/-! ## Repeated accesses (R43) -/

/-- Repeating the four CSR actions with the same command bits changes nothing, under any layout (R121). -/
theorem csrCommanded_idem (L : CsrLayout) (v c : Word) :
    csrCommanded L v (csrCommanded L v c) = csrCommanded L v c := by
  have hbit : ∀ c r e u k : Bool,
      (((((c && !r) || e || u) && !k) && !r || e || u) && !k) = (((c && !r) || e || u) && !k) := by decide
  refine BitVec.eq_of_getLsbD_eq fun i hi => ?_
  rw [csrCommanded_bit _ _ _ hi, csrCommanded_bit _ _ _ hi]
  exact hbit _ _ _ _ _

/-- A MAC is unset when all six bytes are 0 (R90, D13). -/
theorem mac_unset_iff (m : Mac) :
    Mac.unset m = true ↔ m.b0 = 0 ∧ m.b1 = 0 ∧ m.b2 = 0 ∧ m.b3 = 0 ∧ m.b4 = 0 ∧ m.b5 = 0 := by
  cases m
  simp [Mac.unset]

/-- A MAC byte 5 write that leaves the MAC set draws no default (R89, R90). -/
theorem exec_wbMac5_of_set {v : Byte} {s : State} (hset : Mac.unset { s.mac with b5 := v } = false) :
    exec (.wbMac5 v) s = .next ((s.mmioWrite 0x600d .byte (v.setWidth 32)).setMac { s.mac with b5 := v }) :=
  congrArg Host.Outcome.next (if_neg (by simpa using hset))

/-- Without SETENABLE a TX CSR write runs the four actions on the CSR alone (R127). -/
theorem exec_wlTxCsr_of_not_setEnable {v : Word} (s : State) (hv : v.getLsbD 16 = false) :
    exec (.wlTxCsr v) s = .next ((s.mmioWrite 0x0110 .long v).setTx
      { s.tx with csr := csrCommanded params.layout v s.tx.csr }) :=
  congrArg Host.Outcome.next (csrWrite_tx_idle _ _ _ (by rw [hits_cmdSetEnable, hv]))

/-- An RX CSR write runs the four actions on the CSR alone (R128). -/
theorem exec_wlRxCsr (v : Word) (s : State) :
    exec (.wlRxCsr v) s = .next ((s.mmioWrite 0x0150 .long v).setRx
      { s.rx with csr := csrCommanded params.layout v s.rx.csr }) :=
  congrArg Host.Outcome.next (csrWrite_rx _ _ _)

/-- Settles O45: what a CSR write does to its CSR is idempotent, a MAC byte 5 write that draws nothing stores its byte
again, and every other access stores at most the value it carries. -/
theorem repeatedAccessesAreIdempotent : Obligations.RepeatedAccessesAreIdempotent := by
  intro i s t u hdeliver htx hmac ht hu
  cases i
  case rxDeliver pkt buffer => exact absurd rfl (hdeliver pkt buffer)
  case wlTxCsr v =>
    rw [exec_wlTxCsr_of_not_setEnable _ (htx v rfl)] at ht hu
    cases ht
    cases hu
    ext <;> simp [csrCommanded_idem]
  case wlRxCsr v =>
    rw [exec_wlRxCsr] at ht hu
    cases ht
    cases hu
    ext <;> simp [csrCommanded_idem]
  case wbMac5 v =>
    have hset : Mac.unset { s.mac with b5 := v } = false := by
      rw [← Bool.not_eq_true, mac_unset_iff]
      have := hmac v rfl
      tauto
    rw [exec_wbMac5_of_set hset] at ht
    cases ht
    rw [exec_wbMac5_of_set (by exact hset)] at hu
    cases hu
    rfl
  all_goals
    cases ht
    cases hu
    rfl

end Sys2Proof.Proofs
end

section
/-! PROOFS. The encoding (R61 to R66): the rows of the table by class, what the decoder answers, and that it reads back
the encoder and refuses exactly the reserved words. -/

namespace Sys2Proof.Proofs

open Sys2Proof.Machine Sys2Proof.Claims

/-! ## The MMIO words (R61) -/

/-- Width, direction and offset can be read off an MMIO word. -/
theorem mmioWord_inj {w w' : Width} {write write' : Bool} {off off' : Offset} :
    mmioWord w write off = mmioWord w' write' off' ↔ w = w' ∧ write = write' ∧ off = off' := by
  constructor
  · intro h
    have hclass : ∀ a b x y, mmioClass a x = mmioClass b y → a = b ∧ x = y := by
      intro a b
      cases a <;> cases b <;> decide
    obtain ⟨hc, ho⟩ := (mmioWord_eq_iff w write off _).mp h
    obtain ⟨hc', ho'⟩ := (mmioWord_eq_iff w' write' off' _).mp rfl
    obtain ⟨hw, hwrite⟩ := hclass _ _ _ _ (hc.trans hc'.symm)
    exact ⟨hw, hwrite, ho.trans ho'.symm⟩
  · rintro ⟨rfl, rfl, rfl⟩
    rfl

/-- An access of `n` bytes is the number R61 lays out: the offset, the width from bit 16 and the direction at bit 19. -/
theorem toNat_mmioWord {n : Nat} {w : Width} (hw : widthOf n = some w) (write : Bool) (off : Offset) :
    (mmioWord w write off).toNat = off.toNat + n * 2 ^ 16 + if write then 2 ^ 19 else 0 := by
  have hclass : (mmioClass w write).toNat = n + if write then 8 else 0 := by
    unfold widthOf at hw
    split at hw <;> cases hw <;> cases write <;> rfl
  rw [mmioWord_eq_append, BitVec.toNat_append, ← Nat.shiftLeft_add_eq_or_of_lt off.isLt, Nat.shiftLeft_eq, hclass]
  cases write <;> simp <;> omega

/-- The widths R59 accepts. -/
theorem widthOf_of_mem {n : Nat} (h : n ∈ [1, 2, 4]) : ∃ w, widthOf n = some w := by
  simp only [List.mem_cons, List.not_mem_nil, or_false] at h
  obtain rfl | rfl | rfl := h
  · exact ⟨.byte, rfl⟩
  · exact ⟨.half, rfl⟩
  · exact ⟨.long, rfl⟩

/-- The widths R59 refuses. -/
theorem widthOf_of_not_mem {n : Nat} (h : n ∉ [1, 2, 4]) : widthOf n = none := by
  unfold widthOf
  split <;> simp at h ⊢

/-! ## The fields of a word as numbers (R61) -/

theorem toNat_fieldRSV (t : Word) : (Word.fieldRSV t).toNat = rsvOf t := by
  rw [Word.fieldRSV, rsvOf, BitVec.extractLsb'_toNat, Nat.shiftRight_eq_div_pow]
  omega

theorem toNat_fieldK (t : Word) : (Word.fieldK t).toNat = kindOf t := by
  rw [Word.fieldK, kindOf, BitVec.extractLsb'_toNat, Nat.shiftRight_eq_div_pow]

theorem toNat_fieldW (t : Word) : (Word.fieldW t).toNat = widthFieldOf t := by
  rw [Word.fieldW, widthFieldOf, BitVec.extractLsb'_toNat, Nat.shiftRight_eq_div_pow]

What this task involves: Restate word for word the lines of the data above, starting at the line containing "cases a <;> cases b <;> decide" and ending at the line containing "have hclass : (mmioClass", both included, and nothing more.

Task answer:
      cases a <;> cases b <;> decide
    obtain ⟨hc, ho⟩ := (mmioWord_eq_iff w write off _).mp h
    obtain ⟨hc', ho'⟩ := (mmioWord_eq_iff w' write' off' _).mp rfl
    obtain ⟨hw, hwrite⟩ := hclass _ _ _ _ (hc.trans hc'.symm)
    exact ⟨hw, hwrite, ho.trans ho'.symm⟩
  · rintro ⟨rfl, rfl, rfl⟩
    rfl

/-- An access of `n` bytes is the number R61 lays out: the offset, the width from bit 16 and the direction at bit 19. -/
theorem toNat_mmioWord {n : Nat} {w : Width} (hw : widthOf n = some w) (write : Bool) (off : Offset) :
    (mmioWord w write off).toNat = off.toNat + n * 2 ^ 16 + if write then 2 ^ 19 else 0 := by
  have hclass : (mmioClass w write).toNat = n + if write then 8 else 0 := by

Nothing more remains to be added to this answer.